Forearm, Wrist & Elbow Casts: Short Arm & Long Arm

Instructor: Dan Washmuth

Dan has taught college Nutrition, Anatomy, Physiology, and Sports Nutrition courses and has a master's degree in Dietetics & Nutrition.

Fractures to the forearm, wrist, and elbow are fairly common and can happen to anyone. This lesson will teach you about two specific types of casts used for these injuries: short arm and long arm casts.

Watch Out for the Sprinkler Head

Greg is a 43-year-old father of two boys. A few days ago, Greg was playing a game of touch football with his boys in their back yard. During the game, Greg was running with the football and accidentally tripped on a sprinkler head, causing him to fall directly onto his outstretched right hand. When he landed, Greg heard a loud ''pop'' and felt an immediate sharp pain in his wrist.

Greg's wife then drove the family to the ER to get Greg's right wrist x-rayed.
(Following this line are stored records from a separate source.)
-- ==== Sys2Proof/Certificates/Slice0/Obligations.lean ====
section
/-! DEFINITION. The statements for the provers, one definition each. A docstring cites the rules of spec/ that the
statement formalises; where a clause rests on a choice of the model's, it names the log entry. -/

open Sys2Proof Sys2Proof.Machine

/-! ### Encoding -/

/-- Words written out from 30_encoding.md R37 (95_test_vectors.md V3.1), one and more of every row, decode to the
command they stand for. -/
def Obligations.WrittenOutWordsDecode : Prop :=
  decode 0x1b5ad4eceda1ce2a9#66 = .construct 0xb5ad4eceda1ce2a9#64 ∧
  decode 0x10000000000000000#66 = .construct 0#64 ∧
  decode 0x20000000000000000#66 = .advance ∧
  decode 0x2ffffffffffffffff#66 = .advance ∧
  decode 0x300000000b2d05e00#66 = .deriveSeed 3000000000#64 ∧
  decode 0x3ffffffffffffffff#66 = .deriveSeed 0xffffffffffffffff#64 ∧
  decode 0x00000000000000000#66 = .illegal ∧
  decode 0x00000000000000005#66 = .illegal

/-- R37: a word selects a row when `c & mask = match`; the rows are those of the opcode map, `arg` is `cmd[63:0]`, and
the four rows partition all words. -/
def Obligations.DecodeByMatchAndMask : Prop :=
  ∀ c : CmdWord,
    (c &&& 0x30000000000000000#66 = 0x00000000000000000#66 ↔ decode c = .illegal) ∧
    (c &&& 0x30000000000000000#66 = 0x10000000000000000#66 ↔ decode c = .construct (c.setWidth 64)) ∧
    (c &&& 0x30000000000000000#66 = 0x20000000000000000#66 ↔ decode c = .advance) ∧
    (c &&& 0x30000000000000000#66 = 0x30000000000000000#66 ↔ decode c = .deriveSeed (c.setWidth 64)) ∧
    (decode c = .illegal ∨ decode c = .construct (c.setWidth 64) ∨ decode c = .advance ∨
      decode c = .deriveSeed (c.setWidth 64))

/-- R46: `decode` by the value of `op`, total, injective apart from the ignored `arg`; `encode` gives the words the
rule writes and is the inverse of `decode` on canonical spellings (those of the reserved code apart, see
ReservedSpellingRoundTrip). -/
def Obligations.DecodeEncodeRoundTrip : Prop :=
  (∀ c : CmdWord,
    (c.toNat / 2 ^ 64 = 0 → decode c = .illegal) ∧
    (c.toNat / 2 ^ 64 = 1 → decode c = .construct (BitVec.ofNat 64 c.toNat)) ∧
    (c.toNat / 2 ^ 64 = 2 → decode c = .advance) ∧
    (c.toNat / 2 ^ 64 = 3 → decode c = .deriveSeed (BitVec.ofNat 64 c.toNat)) ∧
    c.toNat / 2 ^ 64 ≤ 3) ∧
  (∀ c d : CmdWord, decode c = decode d →
    c = d ∨ (c.toNat / 2 ^ 64 = d.toNat / 2 ^ 64 ∧ (c.toNat / 2 ^ 64 = 0 ∨ c.toNat / 2 ^ 64 = 2))) ∧
  (encode .advance).toNat = 0x20000000000000000 ∧
  (∀ v : U64, (encode (.construct v)).toNat = 0x10000000000000000 + v.toNat) ∧
  (∀ v : U64, (encode (.deriveSeed v)).toNat = 0x30000000000000000 + v.toNat) ∧
  (∀ i : Instr, i.wellFormed = true → i ≠ .illegal → isCanonical (encode i) = true ∧ decode (encode i) = i) ∧
  (∀ c : CmdWord, isCanonical c = true → c.toNat / 2 ^ 64 ≠ 0 → encode (decode c) = c)

/-- The canonical spelling of the reserved code is the all-zero word: the model's choice, log 14 (R46 names no
canonical word for it). -/
def Obligations.ReservedSpellingRoundTrip : Prop :=
  encode .illegal = 0#66 ∧ decode (encode .illegal) = .illegal ∧
  ∀ c : CmdWord, isCanonical c = true → decode c = .illegal → encode (decode c) = c

/-- The response format of R38 loses nothing and wastes nothing: every response is a word, every word is a response,
and the word is `{status, data}` with the codes 0 to 3 of R79. -/
def Obligations.ResponseWordsRoundTrip : Prop :=
  (∀ r : Response, responseOfWord (responseWord r) = r) ∧
  (∀ w : RspWord, responseWord (responseOfWord w) = w) ∧
  ∀ d : U64,
    (responseWord ⟨.ok, d⟩).toNat = d.toNat ∧
    (responseWord ⟨.invalidSeed, d⟩).toNat = 2 ^ 64 + d.toNat ∧
    (responseWord ⟨.notConstructed, d⟩).toNat = 2 * 2 ^ 64 + d.toNat ∧
    (responseWord ⟨.illegalCmd, d⟩).toNat = 3 * 2 ^ 64 + d.toNat

/-- The decoder as the opcode table numbers its words: a number of at most 66 bits is the word it denotes, and a wider
one is refused by name (the refusal is the model's choice, log 16). -/
def Obligations.TableWordsDecode : Prop :=
  ∀ nbits w : Nat,
    (w < 2 ^ nbits → w < 2 ^ 66 → decodeTableWord nbits w = some (decode (BitVec.ofNat 66 w))) ∧
    (w < 2 ^ nbits → 2 ^ 66 ≤ w →
      decodeNumber w = .error .widerThanACommandWord ∧ decodeTableWord nbits w = none)

/-! ### Datapath units -/

/-- R47, the squarer, with its corner cases. -/
def Obligations.SquarerTruncatesTheSquare : Prop :=
  (∀ v : U64,
    (sqr64 v).toNat = v.toNat ^ 2 % 2 ^ 64 ∧
    (v.toNat % 2 ^ 32 = 0 → sqr64 v = 0) ∧
    (v.toNat ^ 2 < 2 ^ 64 ↔ v.toNat ≤ 0xFFFFFFFF) ∧
    (sqr64 v).toNat % 2 = v.toNat % 2) ∧
  sqr64 0 = 0 ∧ sqr64 1 = 1 ∧ sqr64 0xFFFFFFFFFFFFFFFF = 1 ∧ sqr64 0x0000000100000000 = 0 ∧
  sqr64 0x00000000FFFFFFFF = 0xFFFFFFFE00000001 ∧ sqr64 0xda1ce2a9b5ad4ece = 0x73f44abee6ae2dc4

/-- R48, the modular adder and its three uses. -/
def Obligations.AdderDiscardsTheCarry : Prop :=
  (∀ p q : U64, (add64 p q).toNat = (p.toNat + q.toNat) % 2 ^ 64 ∧ add64 p 0 = p) ∧
  (∀ C : Context, (genStep C).1.w = add64 C.w C.s ∧
    (genStep C).1.x = rot32 (add64 (sqr64 C.x) (genStep C).1.w)) ∧
  (∀ o : Orchestrator, (startValue o).initial =
    add64 (mul64 o.offset o.tseed) (mul64 100000000 (mul64 o.bucket2 o.tseed))) ∧
  add64 0xFFFFFFFFFFFFFFFF 1 = 0 ∧ add64 0x8000000000000000 0x8000000000000000 = 0 ∧
  add64 0xb5ad4eceda1ce2a9 0xb5ad4eceda1ce2a9 = 0x6b5a9d9db439c552

/-- R49, the rotator: the halves swapped, equal to the source's shift formula and to a rotation by 32 either way. -/
def Obligations.RotatorSwapsTheHalves : Prop :=
  (∀ v : U64,
    (rot32 v).toNat = 2 ^ 32 * (v.toNat % 2 ^ 32) + v.toNat / 2 ^ 32 ∧
    rot32 v = (v >>> 32) ||| (v <<< 32) ∧ (v >>> 32) &&& (v <<< 32) = 0 ∧
    rot32 v = v.rotateLeft 32 ∧ rot32 v = v.rotateRight 32 ∧
    rot32 (rot32 v) = v) ∧
  rot32 0 = 0 ∧ rot32 0xFFFFFFFFFFFFFFFF = 0xFFFFFFFFFFFFFFFF ∧ rot32 1 = 0x0000000100000000 ∧
  rot32 0x8000000000000000 = 0x0000000080000000 ∧ rot32 0x0123456789abcdef = 0x89abcdef01234567

/-- R50, the output truncation: a step returns the high half of its stage 3 sum. -/
def Obligations.OutputIsTheHighHalfOfTheSum : Prop :=
  (∀ v : U64, (low32 v).toNat = v.toNat % 2 ^ 32 ∧ (low32 (rot32 v)).toNat = v.toNat / 2 ^ 32) ∧
  (∀ C : Context, (genStep C).2.toNat = (add64 (sqr64 C.x) (add64 C.w C.s)).toNat / 2 ^ 32) ∧
  low32 0xda1ce2a9b5ad4ece = 0xb5ad4ece

/-- R51, the multiplier: reducing after each multiplication or once at the end, in any order, is the same. -/
def Obligations.MultiplierTruncatesTheProduct : Prop :=
  (∀ p q : U64, (mul64 p q).toNat = p.toNat * q.toNat % 2 ^ 64 ∧ mul64 p q = mul64 q p ∧ mul64 p 0 = 0 ∧ mul64 p 1 = p) ∧
  (∀ p q r : U64, mul64 (mul64 p q) r = mul64 p (mul64 q r) ∧
    (mul64 (mul64 p q) r).toNat = p.toNat * q.toNat * r.toNat % 2 ^ 64 ∧
    add64 (mul64 p r) (mul64 q r) = mul64 (add64 p q) r) ∧
  (∀ v : U64, sqr64 v = mul64 v v) ∧
  mul64 0xFFFFFFFFFFFFFFFF 0xFFFFFFFFFFFFFFFF = 1 ∧ mul64 2 0x8b5ad4ce914ecdf7 = 0x16b5a99d229d9bee

/-- R52, the constant dividers: exact floor quotient and remainder, with the rule's corner cases. -/
def Obligations.DividersAreExact : Prop :=
  (∀ a b : U64, (b = 100000000 ∨ b = 30) →
    a.toNat = b.toNat * (divide a b).toNat + (remainder a b).toNat ∧ (remainder a b).toNat < b.toNat ∧
    ∀ q : Nat, b.toNat * q ≤ a.toNat → q ≤ (divide a b).toNat) ∧
  (∀ b : U64, divide 0 b = 0 ∧ remainder 0 b = 0) ∧
  divide 99999999 100000000 = 0 ∧ divide 100000000 100000000 = 1 ∧ remainder 100000000 100000000 = 0 ∧
  divide 0xFFFFFFFFFFFFFFFF 100000000 = 184467440737 ∧ remainder 0xFFFFFFFFFFFFFFFF 100000000 = 9551615 ∧
  remainder 184467440737 30 = 7 ∧ divide 184467440737 30 = 6148914691

/-- R53, the window extractor, at the eight window positions. -/
def Obligations.NibbleIsAWindow : Prop :=
  (∀ (j : U32) (i : U5), i ∈ windowPositions →
    (nibble j i).setWidth 32 = (j >>> i.toNat) &&& 0xF ∧ (nibble j i).toNat = j.toNat / 2 ^ i.toNat % 16) ∧
  nibble 0xce31fe73 0 = 0x3 ∧ nibble 0xce31fe73 28 = 0xc

/-- R54, the result packer: `{high, low[31:1], 1}`, with its corner cases. -/
def Obligations.PackerForcesBitZero : Prop :=
  (∀ high low : U32,
    (pack high low).toNat = 2 ^ 32 * high.toNat + (2 * (low.toNat / 2) + 1) ∧
    (low.toNat % 2 = 1 → (pack high low).toNat = 2 ^ 32 * high.toNat + low.toNat) ∧
    (low.toNat % 2 = 0 → (pack high low).toNat % 16 = low.toNat % 16 + 1)) ∧
  pack 0x6e9c5db1 0x70d261c8 = 0x6e9c5db170d261c9 ∧ pack 0x4fa75198 0xbc653efa = 0x4fa75198bc653efb

/-! ### The generator step -/

/-- R56, GenStep as arithmetic on numbers, for every context (an even `s` included); `C.s` is not written. -/
def Obligations.GenStepComputesItsFiveStages : Prop :=
  (∀ C : Context,
    let w' := (C.w.toNat + C.s.toNat) % 2 ^ 64
    let sum := (C.x.toNat ^ 2 % 2 ^ 64 + w') % 2 ^ 64
    (genStep C).1.s = C.s ∧ (genStep C).1.w.toNat = w' ∧
    (genStep C).1.x.toNat = 2 ^ 32 * (sum % 2 ^ 32) + sum / 2 ^ 32 ∧ (genStep C).2.toNat = sum / 2 ^ 32) ∧
  (∀ s : U64, (genStep ⟨s, 0, 0⟩).2.toNat = s.toNat / 2 ^ 32 ∧ (genStep ⟨s, 0, 0⟩).1 = ⟨s, rot32 s, s⟩) ∧
  sqr64 0xda1ce2a9b5ad4ece = 0x73f44abee6ae2dc4 ∧
  add64 0xb5ad4eceda1ce2a9 0xb5ad4eceda1ce2a9 = 0x6b5a9d9db439c552 ∧
  add64 0x73f44abee6ae2dc4 0x6b5a9d9db439c552 = 0xdf4ee85c9ae7f316 ∧
  rot32 0xdf4ee85c9ae7f316 = 0x9ae7f316df4ee85c ∧
  genStep ⟨0xb5ad4eceda1ce2a9, 0xda1ce2a9b5ad4ece, 0xb5ad4eceda1ce2a9⟩ =
    (⟨0xb5ad4eceda1ce2a9, 0x9ae7f316df4ee85c, 0x6b5a9d9db439c552⟩, 0xdf4ee85c)

/-- R94: the five stages in sequence are one GenStep; stages 1 and 2 may be done in either order; stage 3 reads the
NEW `w` (with the old one the first output of the check value would be 0). -/
def Obligations.StagesOfAStepCompose : Prop :=
  (∀ C : Context,
    stepRotate (stepSum (stepWeyl (stepSquare C))) = (genStep C).1 ∧
    stepOut (stepRotate (stepSum (stepWeyl (stepSquare C)))) = (genStep C).2 ∧
    stepWeyl (stepSquare C) = stepSquare (stepWeyl C) ∧
    (stepSum (stepWeyl C)).x = add64 C.x (add64 C.w C.s)) ∧
  (genStep ⟨0xb5ad4eceda1ce2a9, 0, 0⟩).2 = 0xb5ad4ece ∧
  stepOut (stepRotate (stepWeyl (stepSum (stepSquare ⟨0xb5ad4eceda1ce2a9, 0, 0⟩)))) = 0

/-- R57, the closed forms: the Weyl accumulator after `n` steps; full period with an odd `s` and none with an even one;
the value returned; seed 1 returns 0 for all steps below 2^32. -/
def Obligations.ClosedFormsOfTheStep : Prop :=
  (∀ (C : Context) (n : Nat), (afterSteps n C).w = C.w + BitVec.ofNat 64 n * C.s) ∧
  (∀ C : Context, isOdd C.s = true → ∀ n m : Nat, n < 2 ^ 64 → m < 2 ^ 64 →
    (afterSteps n C).w = (afterSteps m C).w → n = m) ∧
  (∀ C : Context, isOdd C.s = false → ∃ n m : Nat, n < m ∧ m < 2 ^ 64 ∧ (afterSteps n C).w = (afterSteps m C).w) ∧
  (∀ C : Context, (genStep C).2 = (sqr64 C.x + (genStep C).1.w).extractLsb' 32 32) ∧
  (∀ n : Nat, n < 2 ^ 32 → (afterSteps n ⟨1, 0, 0⟩).x = BitVec.ofNat 64 (2 ^ 32 * n) ∧
    (0 < n → drawAt ⟨1, 0, 0⟩ (n - 1) = 0))

/-! ### The generator commands and the reserved command -/

/-- R58: CONSTRUCT on a ready engine, for every seed; the whole next state, so all else is unchanged. -/
def Obligations.ConstructValidatesParity : Prop :=
  ∀ (seed : U64) (s : State), s.ready = true →
    exec (.construct seed) s = .next
      (if seed.toNat % 2 = 0 then { s with sent := ⟨.invalidSeed, 0⟩ :: s.sent }
       else { s with g := ⟨seed, 0, 0⟩, gv := true, sent := ⟨.ok, 0⟩ :: s.sent })

/-- R59: ADVANCE on a ready engine, with and without a generator; the whole next state; corner cases (a) to (d).
(In (b) the rule says `w` "and hence `x`" change; `x` stays 0 in the one case that the new `w` is 0.) -/
def Obligations.AdvanceStepsTheGenerator : Prop :=
  (∀ s : State, s.ready = true → s.gv = true → ∃ d : U64,
    exec .advance s = .next { s with
      g := ⟨s.g.s, rot32 (add64 (sqr64 s.g.x) (add64 s.g.w s.g.s)), add64 s.g.w s.g.s⟩
      sent := ⟨.ok, d⟩ :: s.sent } ∧
    d.toNat = (add64 (sqr64 s.g.x) (add64 s.g.w s.g.s)).toNat / 2 ^ 32) ∧
  (∀ s : State, s.ready = true → s.gv = false →
    exec .advance s = .next { s with sent := ⟨.notConstructed, 0⟩ :: s.sent }) ∧
  (∀ (seed : U64) (s t : State), s.ready = true → isOdd seed = true → exec (.construct seed) s = .next t →
    ∃ (u : State) (d : U64), exec .advance t = .next u ∧ u.sent = ⟨.ok, d⟩ :: t.sent ∧ d.toNat = seed.toNat / 2 ^ 32) ∧
  (∀ C : Context, isOdd C.s = true → C.x = 0 →
    (genStep C).1.w ≠ C.w ∧ (genStep C).1.x = rot32 (genStep C).1.w ∧
      ((genStep C).1.x = C.x ↔ (genStep C).1.w = 0)) ∧
  (∀ c : CmdWord, c.toNat / 2 ^ 64 = 2 → decode c = .advance)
After looking at the x-rays, a doctor informed Greg that he had suffered a Colles fracture and needed to be put into a short arm cast for about four weeks.

Fractures to the wrist, forearm, and elbow are fairly common and can be caused by something as simple as tripping while playing with your kids (like Greg) or even tripping while walking. Two types of casts used for fractures to the wrist, forearm, and elbow include short arm and long arm casts.

Short Arm Casts

Short arm casts get their name because, you guessed it, they are relatively short. These types of casts usually start from the forearm, near the elbow, and extend to the base of the fingers. Short arm casts also extend between the thumb and pointer finger. When short arm casts are applied to the arm, the wrist is usually in a neutral position, meaning that the forearm, wrist, and hand are in a straight line.

Short arm casts are used for several different types of injuries, which include:

  • Colles and Smith fractures: fractures to the radius (bone on the thumb side of the forearm) close to the wrist
  • Greenstick fractures: fractures to the soft bones of the forearm in young children that occur because the soft bones bend too far and break
  • Fractures to bones in the wrist
  • Following surgery to the wrist or forearm (such as to repair damaged tendons or ligaments)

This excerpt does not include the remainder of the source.